/-- Whether the magnitude moves up from a, given the remainder of sh bits below it and the mark (R85, R90). -/
def roundUp (rnd : Nat) (neg : Bool) (a rem sh : Nat) (st : Bool) (draw : Nat) : Bool :=
  let exact := rem == 0 && !st
  let half := 2 ^ sh
  match rnd with
  | 1 => false
  | 2 => !neg && !exact
  | 3 => neg && !exact
  | 4 => decide (half ≤ 2 * rem) && decide (0 < sh)
  | 5 => decide (65536 ≤ draw + rem * 65536 / half)
  | _ => decide (half < 2 * rem) || (2 * rem == half && (st || a % 2 == 1))

/-- A finite value rounded to a multiple of 2^q: the multiple and whether it is inexact. -/
def roundAt (rnd : Nat) (neg : Bool) (m : Nat) (e : Int) (st : Bool) (q : Int) (draw : Nat) : Nat × Bool :=
  if q ≤ e then (m * 2 ^ (e - q).toNat, st)
  else
    let sh := (q - e).toNat
    let a := m / 2 ^ sh
    let rem := m % 2 ^ sh
    (if roundUp rnd neg a rem sh st draw then a + 1 else a, rem != 0 || st)

/-- Compare m * 2^q with k * 2^r. -/
def magLt (k : Nat) (r : Int) (m : Nat) (q : Int) : Bool :=
  if r ≤ q then decide (k < m * 2 ^ (q - r).toNat) else decide (k * 2 ^ (r - q).toNat < m)

/-- round_to for floating destinations (R87, R88, R89): code and flags. -/
def roundFloat (f : NFmt) (c : Ctl) (draw : Nat) (v : Val) : Nat × Nat :=
  let sg := fun (neg : Bool) (code : Nat) => if neg then code + 2 ^ (f.width - 1) else code
  match v with
  | .nan sig =>
    match f.nan? with
    | some n => (n, if sig then flNV else 0)
    | none => (0, flNV)
  | .inf neg =>
    match f.inf?, c.sat with
    | some n, false => (sg neg n, 0)
    | some _, true => (sg neg f.maxCode, flSAT)
    | none, sat =>
      match f.nan? with
      | some n => if sat then (sg neg f.maxCode, flSAT) else (n, 0)
      | none => (sg neg f.maxCode, flSAT)
  | .fin neg m e st =>
    if m = 0 && !st then (sg neg 0, 0)
    else
      let top := e + bitLen m - 1
      let low := f.emin - f.frac
      let q := max (top - f.frac) low
      let (mag, inex) := roundAt c.rnd neg m e st q draw
      let mx := f.maxCode
      let big := magLt (2 ^ f.frac + mx % 2 ^ f.frac) ((mx / 2 ^ f.frac : Nat) - (f.bias : Int) - f.frac) mag q
      if big then
        match f.inf?, f.nan? with
        | some n, _ =>
          if c.sat then (sg neg mx, flOF + flNX + flSAT)
          else if c.rnd = 1 ∨ (c.rnd = 2 ∧ neg) ∨ (c.rnd = 3 ∧ !neg) then (sg neg mx, flOF + flNX)
          else (sg neg n, flOF + flNX)
        | none, some n => if c.sat then (sg neg mx, flOF + flNX + flSAT) else (n, flOF + flNX)
        | none, none => (sg neg mx, flOF + flNX + flSAT)
      else
        let tiny := q == low && decide (mag < 2 ^ f.frac)
        if tiny && c.ftzo then (sg neg 0, flUF + flNX)
        else
          (sg neg ((q - low).toNat * 2 ^ f.frac + mag),
           (if inex then flNX else 0) + (if tiny && inex then flUF else 0))

/-- round_to for integer destinations (R87); `fromInt`: the source is an integer. -/
def roundInt (f : NFmt) (c : Ctl) (draw : Nat) (fromInt : Bool) (v : Val) : Nat × Nat :=
  let n := f.width
  let indef := if f.isSigned then 2 ^ (n - 1) else 2 ^ n - 1
  let top := if f.isSigned then 2 ^ (n - 1) - 1 else 2 ^ n - 1
  let bot := if f.isSigned then 2 ^ (n - 1) else 0
  match v with
  | .nan _ => if c.sat then (0, flNV) else (indef, flNV)
  | .inf neg => if c.sat then (if neg then (bot, flSAT) else (top, flSAT)) else (indef, flNV)
  | .fin neg m e st =>
    let (mag, inex) := roundAt c.rnd neg m e st 0 draw
    let outside := if neg then decide (bot < mag) else decide (top < mag)
    let code := if neg then (2 ^ n - mag % 2 ^ n) % 2 ^ n else mag % 2 ^ n
    if !outside then (code, if inex then flNX else 0)
    else if fromInt then
      if c.sat then (if neg then bot else top, flSAT) else (code, 0)
    else if c.sat then (if neg then bot else top, flSAT + flNX)
    else (indef, flNV)

/-- round_to (R87): the code and the flags. -/
def roundTo (f : NFmt) (c : Ctl) (draw : Nat) (fromInt : Bool) (v : Val) : Nat × Nat :=
  if f.isFloat then roundFloat f c draw v else roundInt f c draw fromInt v

/-! ## The generator (R90) -/

/-- One Galois step of RNGSEED. -/
def rngStep (s : Word) : Word := if s.getLsbD 0 then (s >>> 1) ^^^ 0x80200003#32 else s >>> 1
/-- n steps. -/
def rngSteps : Nat → Word → Word
  | 0, s => s
  | n + 1, s => rngSteps n (rngStep s)
/-- A draw: the new state, whose low 16 bits are the number drawn. -/
def rngDraw (s : Word) : Word := rngSteps 16 (if s = 0#32 then 1#32 else s)

/-! ## Exact arithmetic (R124, R127, R128) -/

/-- A value with the flags raised before its rounding. -/
structure RV where
  v : Val
  fl : Nat
deriving DecidableEq, Repr

/-- Flags of signalling sources (R94, R124). -/
def snanFl (vs : List Val) : Nat := if vs.any Val.isSnan then flNV else 0
/-- A finite value as an integer number of units of 2^g. -/
def unitsAt (neg : Bool) (m : Nat) (e g : Int) : Int :=
  let x : Int := ((m * 2 ^ (e - g).toNat : Nat) : Int)
  if neg then -x else x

--------------------------------------------------

§ EXERCISE PROMPT
Take the stretch of lines above from the one containing "let top := e + bitLen m - 1" through the one containing "an integer. -/" and repeat it exactly, adding no other line.

§ ANSWER SECTION
      let top := e + bitLen m - 1
      let low := f.emin - f.frac
      let q := max (top - f.frac) low
      let (mag, inex) := roundAt c.rnd neg m e st q draw
      let mx := f.maxCode
      let big := magLt (2 ^ f.frac + mx % 2 ^ f.frac) ((mx / 2 ^ f.frac : Nat) - (f.bias : Int) - f.frac) mag q
      if big then
        match f.inf?, f.nan? with
        | some n, _ =>
          if c.sat then (sg neg mx, flOF + flNX + flSAT)
          else if c.rnd = 1 ∨ (c.rnd = 2 ∧ neg) ∨ (c.rnd = 3 ∧ !neg) then (sg neg mx, flOF + flNX)
          else (sg neg n, flOF + flNX)
        | none, some n => if c.sat then (sg neg mx, flOF + flNX + flSAT) else (n, flOF + flNX)
        | none, none => (sg neg mx, flOF + flNX + flSAT)
      else
        let tiny := q == low && decide (mag < 2 ^ f.frac)
        if tiny && c.ftzo then (sg neg 0, flUF + flNX)
        else
          (sg neg ((q - low).toNat * 2 ^ f.frac + mag),
           (if inex then flNX else 0) + (if tiny && inex then flUF else 0))

/-- round_to for integer destinations (R87); `fromInt`: the source is an integer. -/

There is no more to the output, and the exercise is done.